Monday, July 23, 2012

Hollywood Is Being Condemned By The Public Over Violence In Films Due To 'The Dark Knight Rises' Mass Murders In Colorado


Batman sequel "The Dark Knight Rises"

Feedback sections on  many websites and message boards have been filled up condemning Hollywood over the cinema shooting in Denver, Colorado last week, at the hands of former medical student, James Holmes, during a screening of the Batman sequel "The Dark Knight Rises." 

It has been discovered, Holmes acted out scenes from Warner Bros. films "Batman" (and its comic of the same name) and a forthcoming flick from the studio "Gangster Squad" whose trailer has been showing in tandem with the "The Dark Knight Rises." Many journalists and bloggers are stating such violent scenes never should have been filmed in the first place.

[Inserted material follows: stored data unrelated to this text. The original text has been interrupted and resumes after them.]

/-- R289: an arriving thread takes the first place that has room; with none, it is refused and comes again. One that is to
be killed takes none (R322). -/
def execMigrationArrival (n : ThreadNo) (s : State) : Out1 :=
  match s.thread? n with
  | none => .next s
  | some t =>
    match t.place with
    | .travelling c =>
      if t.trip.refused || decide (s.cyc.toNat < t.trip.due.toNat) then .next s
      else if t.lost then .next (s.lose t)
      else if s.killDue t then .next (s.endThread n t.killKind)
      else match s.openSlot c t.chgvd with
      | some m => .next (if s.resumeBehind t then s else s.occupy c m t)
      | none =>
        let k := s.core c
        if k.arrivals.length < 8 then
          .next ((s.setCore { k with arrivals := k.arrivals ++ [n] }).modThread n fun t => { t with place := .arrival c })
        else
          let (bad, s1, f) := s.readBackDue t
          if bad then .next (s1.lose t)
          else match (s1.modThread n f).intoCache c n with
            | some s2 => .next s2
            | none => .next ((s.modThread n fun t => { t with trip := { t.trip with refused := true } }).saveExhausted t.chgvd c)
    | _ => .next s

/-! ### Heat (R294, R295, R389) -/

/-- The cool threshold in force (R389). -/
def Core.coolAt (k : Core) : Nat := if k.hot.toNat ≤ k.cool.toNat then k.hot.toNat - 1 else k.cool.toNat

/-- R294: a temperature sample disables or enables one slot. -/
def execThermalSample (c : CoreNo) (temp : BitVec 8) (s : State) : Out1 :=
  let k := s.core c
  let slots := (List.range 16)
  let high := (slots.reverse.find? fun n => !k.disabled.getLsbD n)
  let low := (slots.find? fun n => k.disabled.getLsbD n)
  let disabled :=
    if k.hot.toNat ≤ temp.toNat then (match high with
      | some n => k.disabled ||| (1#16 <<< n)
      | none => k.disabled)
    else if temp.toNat < k.coolAt then (match low with
      | some n => k.disabled &&& ~~~(1#16 <<< n)
      | none => k.disabled)
    else k.disabled
  .next (s.setCore { k with temp := temp, disabled := disabled })

/-- R295, R389: the core to which a thread in a disabled slot goes. -/
def State.coolCore (s : State) (t : Thread) : Option CoreNo :=
  let h := s.hive (hiveOf t.core)
  (List.range 64).findSome? fun i =>
    ((h.rank.find? fun r => r.1.toNat == i).map Prod.snd).bind fun w =>
      let c := w.extractLsb' 0 10
      let k := s.core c
      if w.getLsbD 15 && hiveOf c == hiveOf t.core && c != t.core && k.disabled == 0 && s.inCoreSet t.chgvd c &&
          (!(s.freeSlots c t.chgvd).isEmpty || decide (k.arrivals.length < 8)) then some c else none

/-- The record and the count of a displacement (R387, R388). -/
def State.displaced (s : State) (t : Thread) (dest : CoreNo) (saved : Bool) : State :=
  let h := s.hive (hiveOf t.core)
  let s1 := s.setHive { h with displaced := h.displaced + 1 }
  let s2 := s1.modThread t.num fun t => if saved then t.event 12 1 else t
  s2.telemetry 4 [BitVec.ofNat 64 (t.core.toNat * 2 ^ 54 + t.slotNo.toNat * 2 ^ 49 + dest.toNat * 2 ^ 39 +
    (if saved then 2 ^ 38 else 0)) ||| t.num.setWidth 64]

/-- R315: the part defers what it would do to a thread; the deferral begins. -/
def State.defers (s : State) (n : ThreadNo) : State :=
  s.modThread n fun t => { t with deferSince := t.deferSince <|> some s.cyc }

/-- A thread that will leave its slot: what it waits for is dropped, but for a record, a refused page (R295, R369) and an
access in flight. -/
def Thread.leavesFor (t : Thread) (target : CoreNo) : Thread :=
  { t.rerun with
    leaving := some (target, false)
    wait := if t.wait = some Wait.access then t.wait else some (t.rerun.wait.getD .leaving) }

/-- R295: the thread of a disabled slot is displaced: it migrates, or is saved where it is. -/
def execThermalDisplacement (c : CoreNo) (n : SlotNo) (s : State) : Out1 :=
  match s.occupant c n with
  | none => .next s
  | some t =>
    if !(s.core c).disabled.getLsbD n.toNat || t.leaving.isSome then .next s
    else if s.deferred t then .next (s.defers t.num)
    else
      match (if t.portsBound || t.vlive then none else s.coolCore t) with
      | some target =>
        if t.norm ∨ t.stands.isSome ∨ t.wait = some .closing ∨ t.wait = some .spawn then .next s
        else .next (((s.displaced t target false).dropWait t.num).modThread t.num fun t => t.leavesFor target)
      | none => .next (s.engineTurn c t fun s1 => s1.displaced t c true)

/-! ### Handing over a shared core (R353) -/

/-- R360: the engine saves the thread of a slot that serves another VD, unless its gate defers that (R315). -/
def execPreemptSave (c : CoreNo) (n : SlotNo) (s : State) : Out1 :=
  match s.occupant c n with
  | none => .next s
  | some t =>
    if s.slotVd c n == some t.chgvd then .next s
    else if s.deferred t then .next (s.defers t.num)
    else .next (s.engineTurn c t id)

/-- R315, R353: the thread of a slot whose gate defers a handover. -/
def State.deferredIn (s : State) (c : CoreNo) (n : SlotNo) : Option Thread := (s.occupant c n).filter s.deferred

/-- R353: a visited slot is handed over: it is empty or parked, or has nothing in flight. -/
def State.mayHand (s : State) (c : CoreNo) (n : SlotNo) : Bool := (s.occupant c n).all Thread.savable

/-- R353: the slot that the pointer visits next: the first not yet handed over, those that are deferred being passed over. -/
def State.visited (s : State) (k : Core) : Option SlotNo :=
  ((List.range 16).map fun i => k.pointer + BitVec.ofNat 4 i).find? fun n =>
    !k.handed.getLsbD n.toNat && (s.deferredIn k.num n).isNone

/-- R353, R360: the thread of a slot that is handed over is to be saved. -/
def State.askHanded (s : State) (c : CoreNo) (n : SlotNo) : State := match s.occupant c n with
  | none => s
  | some t => s.askSave c t.num

/-- R353: the pointer of the barrel-slot rotation hands over the slot that it visits, once it can. A slot that it has passed over is
visited again after the others. -/
def execSlotHandover (c : CoreNo) (s : State) : Out1 :=
  let k := s.core c
  match k.nextVd with
  | none => .next s
  | some v =>
    let put := ((List.range 16).map (BitVec.ofNat 4)).filter fun n => !k.handed.getLsbD n.toNat
    let s1 := (put.filterMap (s.deferredIn c)).foldl (fun (s : State) t => s.defers t.num) s
    match s.visited k with
    | none => .next s1
    | some n =>
      if s.mayHand c n then .next ((s1.setCore { (k.handOver v n s.cyc) with pointer := n + 1 }).askHanded c n)
      else .next (s1.setCore { s1.core c with pointer := n })

/-- R315: the deferral of a thread's gate has lasted its 65,536 cycles. -/
def execDeferralExpiry (n : ThreadNo) (s : State) : Out1 :=
  .next (s.modThread n fun t =>
    if t.deferSince.any fun u => 65536 ≤ (s.cyc - u).toNat then { t with deferOver := true, deferSince := none } else t)

end Sys2Proof.Machine
end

Scene from the trailer of Warner Bros. "Gangster Squad" movie shown with "The Dark Knight Rises" features a man with a gun killing people in a movie theatre, as James Holmes went on to do in Denver, Colorado

The Telegraph newspaper stated of 'The Dark Knight Rises,' "I will attempt to confine my plot spoilers to the opening: the film begins with a heist carried out by men in sinister clown masks. As each clown completes a task, another shoots him point-blank in the head. The scene ends with a clown – The Joker – stuffing a bomb into a wounded bank employee's mouth. After the murderous clown heist, things slip downhill. A man's face is filleted by a knife, and another's is burned half off. A man's eye is slammed into a pencil. A bomb can be seen crudely stitched inside another man's stomach, which subsequently explodes. A trussed-up man is bound to a chair and set alight atop a pile of banknotes. A plainly terrorised child is threatened at gunpoint by a man with a melted face. It is all intensely realistic."

In the December 28. 2009 article Is Hollywood Giving Terrorists Ideas the Judiciary report wrote of a terrorist copying the Hollywood film "The Hitman" regarding an explosive being inserted inside an individual and then detonated. Ironically, this same concept was used as a scene in the very violent "The Dark Knight Rises."